DNA can be damaged in many different ways as a result of exogenous and endogenous forms of cellular stress. DNA damage usually induces the activation of DNA repair pathways and often a cell cycle arrest (a check point response). This reaction, referred to as the DNA-damage response (DDR), is typically initiated by proteins that recognize DNA lesions, and is followed by the recruitment and activation of proteins that trigger checkpoint signaling or directly perform the necessary repair steps. When repair is completed the machinery needs to be disassembled and the DDR turned off. Therefore, the DDR is a tightly controlled process, which is regulated at multiple levels.

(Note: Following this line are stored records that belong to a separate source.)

/-- R432: a granule's counters at an epoch's end: what its L2 misses added, which the model leaves free (DESIGN CHOICE, log 2), then halved. -/
def epochCount (stamp : Nat) (g : Gran) : Gran :=
  let free := fun (i : Nat) => (Config.freeWord (stamp + 2 * g.num + i)).toNat
  { g with missA := satCount (g.missA + free 0) / 2, missB := satCount (g.missB + free 1) / 2, hostAcc := g.hostAcc / 2 }

/-- R432: whether a granule may move: device backed, at rest, not pinned, no request out, no save area. -/
def mayMove (s : State) (part : Nat) (g : Gran) : Bool :=
  let p := partAt s part
  g.moving.isNone && !g.pinned && !asksFor p g.num && (match g.state with
    | .hbm _ | .tier2 _ => true
    | .none | .host _ => false) &&
  !s.ctxs.any (fun c => c.part == part && c.state != .free && (match saveSpan s c 0 with
    | some ua => (gransOf ua (saveBytes s c)).contains g.num
    | none => false))

/-- The pages whose granules all may move, by their first granules, with their counts (R428, R432). -/
structure PageStat where
  first : Nat
  ns : List Nat
  state : GranState
  a : Nat
  b : Nat
  host : Nat
  advice : Nat
  deriving DecidableEq, Repr

/-- The half a device state lies on. -/
def halfOfState (st : GranState) : Nat :=
  match st with
  | .hbm k => hbmHalf k
  | .tier2 h => h
  | .none | .host _ => 0

/-- The movable pages of a partition. -/
def pageStats (s : State) (part : Nat) : List PageStat :=
  let p := partAt s part
  let firsts := ((p.grans.filter (mayMove s part)).map (fun g => (pageOf g.psize g.num).headD g.num)).eraseDups
  firsts.filterMap (fun f =>
    let ns := pageOf (granAt p f).psize f
    let gs := ns.map (granAt p)
    if gs.all (mayMove s part) then
      some { first := f, ns := ns, state := (granAt p f).state, a := (gs.map Gran.missA).foldl (· + ·) 0, b := (gs.map Gran.missB).foldl (· + ·) 0,
             host := (gs.map Gran.hostAcc).foldl (· + ·) 0, advice := (granAt p f).advice }
    else none)

/-- A page's total count. -/
def PageStat.total (x : PageStat) : Nat := x.a + x.b + x.host

/-- Whether a state is in second-tier memory. -/
def isTier (st : GranState) : Bool :=
  match st with
  | .tier2 _ => true
  | .none | .hbm _ | .host _ => false

/-- R432 step 1 for one page. -/
def moveUp (part : Nat) (s : State) (x : PageStat) : State :=
  if isTier x.state && decide (64 ≤ x.total) then
    match fullestStack (partAt s part) (halfOfState x.state) x.ns.length with
    | some k => startMove s part x.ns (fun _ => .hbm k)
    | none => s
  else s

/-- R432 step 2 for one page. -/
def moveAcross (part : Nat) (s : State) (x : PageStat) : State :=
  let p := partAt s part
  let h := halfOfState x.state
  let own := if h = 0 then x.a else x.b
  let other := if h = 0 then x.b else x.a
  if 256 ≤ other ∧ 4 * own < other ∧ holdsHalf p (1 - h) then
    match placeOn p (1 - h) x.ns.length none with
    | some st => startMove s part x.ns (fun _ => st)
    | none => s
  else s

/-- HBM granules in use, and granted. -/
def hbmUse (p : Part) : Nat := (p.grans.filter (fun g => match g.moving.getD g.state with
  | .hbm _ => true
  | .none | .tier2 _ | .host _ => false)).length
/-- HBM granules granted. -/
def hbmGrant (p : Part) : Nat := 512 * (p.grant.take Config.numHbm).foldl (· + ·) 0

/-- R432 step 3 for one page. -/
def moveDown (part : Nat) (s : State) (x : PageStat) : State :=
  let p := partAt s part
  let h := halfOfState x.state
  if hbmGrant p - hbmGrant p / 64 < hbmUse p && x.ns.all (fun n => (granAt p n).moving.isNone) && decide (x.ns.length ≤ tierFree p h) then
    startMove s part x.ns (fun _ => .tier2 h) else s

/-- Pages with some advice first (R249, R432) (DEDUCED, log 24). -/
def advisedFirst (l : List PageStat) (adv : List Nat) : List PageStat := l.filter (fun x => adv.contains x.advice) ++ l.filter (fun x => !adv.contains x.advice)

/-- A page put among pages by rising total. -/
def insertPage (x : PageStat) : List PageStat → List PageStat
  | [] => [x]
  | y :: ys => if x.total ≤ y.total then x :: y :: ys else y :: insertPage x ys

/-- R432: EPOCH_END: counters halved, then pages set to move. -/
def execEpochEnd (part : Nat) (s : State) : Out :=
  let p := partAt s part
  if s.tick < (p.epoch + 1) * 2 ^ 20 then .next s
  else
    let s1 := modP { s with fresh := s.fresh + 1 } part (fun p => { p with epoch := s.tick / 2 ^ 20, grans := p.grans.map (epochCount s.fresh) })
    let near := fun (s : State) => advisedFirst (pageStats s part) [1, 4]
    let s1 := (near s1).foldl (moveUp part) s1
    let s2 := (near s1).foldl (moveAcross part) s1
    let hot := (pageStats s2 part).filter (fun x => match x.state with
      | .hbm _ => true
      | .none | .tier2 _ | .host _ => false)
    .next ((advisedFirst (hot.foldr insertPage []) [2]).foldl (moveDown part) s2)

/-! ## Device accesses to host memory (R426, R427) -/

/-- R427: whether an atomic or reduction can be sent to the host (DEDUCED, log 58). -/
def hostForm (o : Op) : Bool :=
  match o.kind with
  | .atom op | .red op => (op == 0 && (o.size == 4 || o.size == 8)) || (op == 8 && (match o.kind with
      | .atom _ => true
      | _ => false))
  | _ => true

/-- A lane's access made where it meets the host's frame: through the team's L1 as any other (R140), what it writes to the host remembered until the link is flushed (R426) (DEDUCED, log 58). -/
def hostPerform (s : State) (g : Group) (o : Op) (x : LaneOp) : State :=
  let s1 := if isWrite o.kind then (List.range o.size).foldl (fun s i => noteHost s o.g (locUp x.loc i)) s else s
  performUnits s1 g o x (unitsDue o x (BitVec.allOnes 32))

/-- R426: one lane sent over the link: a store is performed when it is sent; a load or atomic waits for the host; a form the host does not take is not made; so for a link that is down (R441) (DEDUCED, log 58). -/
def hostLane (id : Nat) (s : State) (lane : Nat) : State :=
  match getOp s id with
  | none => s
  | some o =>
    match getG s o.g, o.lanes.find? (fun x => x.lane == lane) with
    | some g, some x =>
      if orderFree s o x && laneReach s o x == .host then
        if !hostForm o then failLane s o lane 0x10 3
        else if !linkUp s (partAt s (partOf s g)).link then failLane s o lane 0x10 4
        else if o.kind == .st then hostPerform s g o x
        else setLane s id lane (fun x => { x with st := .host })
      else s
    | _, _ => s

/-- R426: HOST_MEMORY_REQUEST (DEDUCED, log 58). -/
def execHostMemoryRequest (op : Nat) (lanes : Mask) (s : State) : Out :=
  .next ((lanesOf lanes).foldl (hostLane op) s)

/-- R426, R427: what the host's memory held arrives for a lane that waits for it, or its access failed (DEDUCED, log 34). -/
def hostLaneEnd (s : State) (o : Op) (lane : Nat) (ok : Bool) (vals : List W32) : State :=
  match getG s o.g, o.lanes.find? (fun x => x.lane == lane) with
  | some g, some x =>
    if x.st != .host || !frameHere s o.g then s
    else if !ok then failLane s o lane 0x10 4
    else
      let s1 := match x.loc with
        | .uni p ua => uniPut s p ua (wordBytes o.size vals)
        | .pool _ | .lat _ _ _ | .peer _ _ _ | .mcast _ _ _ => s
      hostPerform s1 g o x
  | _, _ => s

/-- R426, R427: HOST_COMPLETION: of a lane, of a copy's source or index line, or of a collective's SEND bytes. -/
def execHostCompletion (op lane : Nat) (ok : Bool) (vals : List W32) (s : State) : Out :=
  .next (match getOp s op, getReq s op, getColl s op with
    | some o, _, _ => hostLaneEnd s o lane ok vals
    | none, some r, _ => hostLine s r ok vals
    | none, none, some c => hostSend s c ok vals
    | none, none, none => s)

/-- R426: SYSTEM_RELEASE_FLUSH: the completion of a zero-length read behind a group's writes to the host. -/
def execSystemReleaseFlush (g : Nat) (s : State) : Out := .next { s with hwrites := s.hwrites.filter (fun w => w.g != g) }

end Sys2Proof.Machine
end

Over the years, it became clear that DNA repair is fine-tuned by an enormous amount of DNA damage-induced postranslational modifications. The main idea is that posttranslational modifications, including those of the ubiquitin family, lead to alterations in interactions between proteins that perform the necessary repair steps. DNA damage-induced posttranslational modifications are therefore a cellular way to assemble the DNA repair protein complexes required to counteract the genomic insults.
However, other regulatory mechanisms are also active. DNA repair complexes are highly dynamic and often abort during the reaction. The disassembly of DNA damage induced repair complexes must thus be highly orchestrated as well. In fact, there are indications that this is indeed the case. For example, upon binding to DNA lesions Rad23b dissociates from XPC (two proteins involved in nucleotide excision repair) in vivo3. This finding is surprising, as the formation of this complex is essential to initiate repair. Another example is how the chaperone-like segregase Cdc48/p97 seperates the DNA-bound Rad51 and Rad52 complex –two essential recombination/DNA repair enzymes. These findings were especially important since they pointed out that dissociation of DNA repair complexes is not necessarily spontaneous but in fact regulated. Moreover, this regulation occurs at the DNA damaged site.
The disassembly/remodelling when the reaction is done or stalled is under-investigated and therefore barely understood. The direct need for more fundamental insight becomes urgent with for example the newest insights in the extreme genome instability in tumors. This instability is partly caused by the uncontrolled reactions of the various DNA repair pathways (e.g. homologous recombination and non-homologous end joining). Our aim is to investigate how DNA repair complexes are disassembled at the DNA.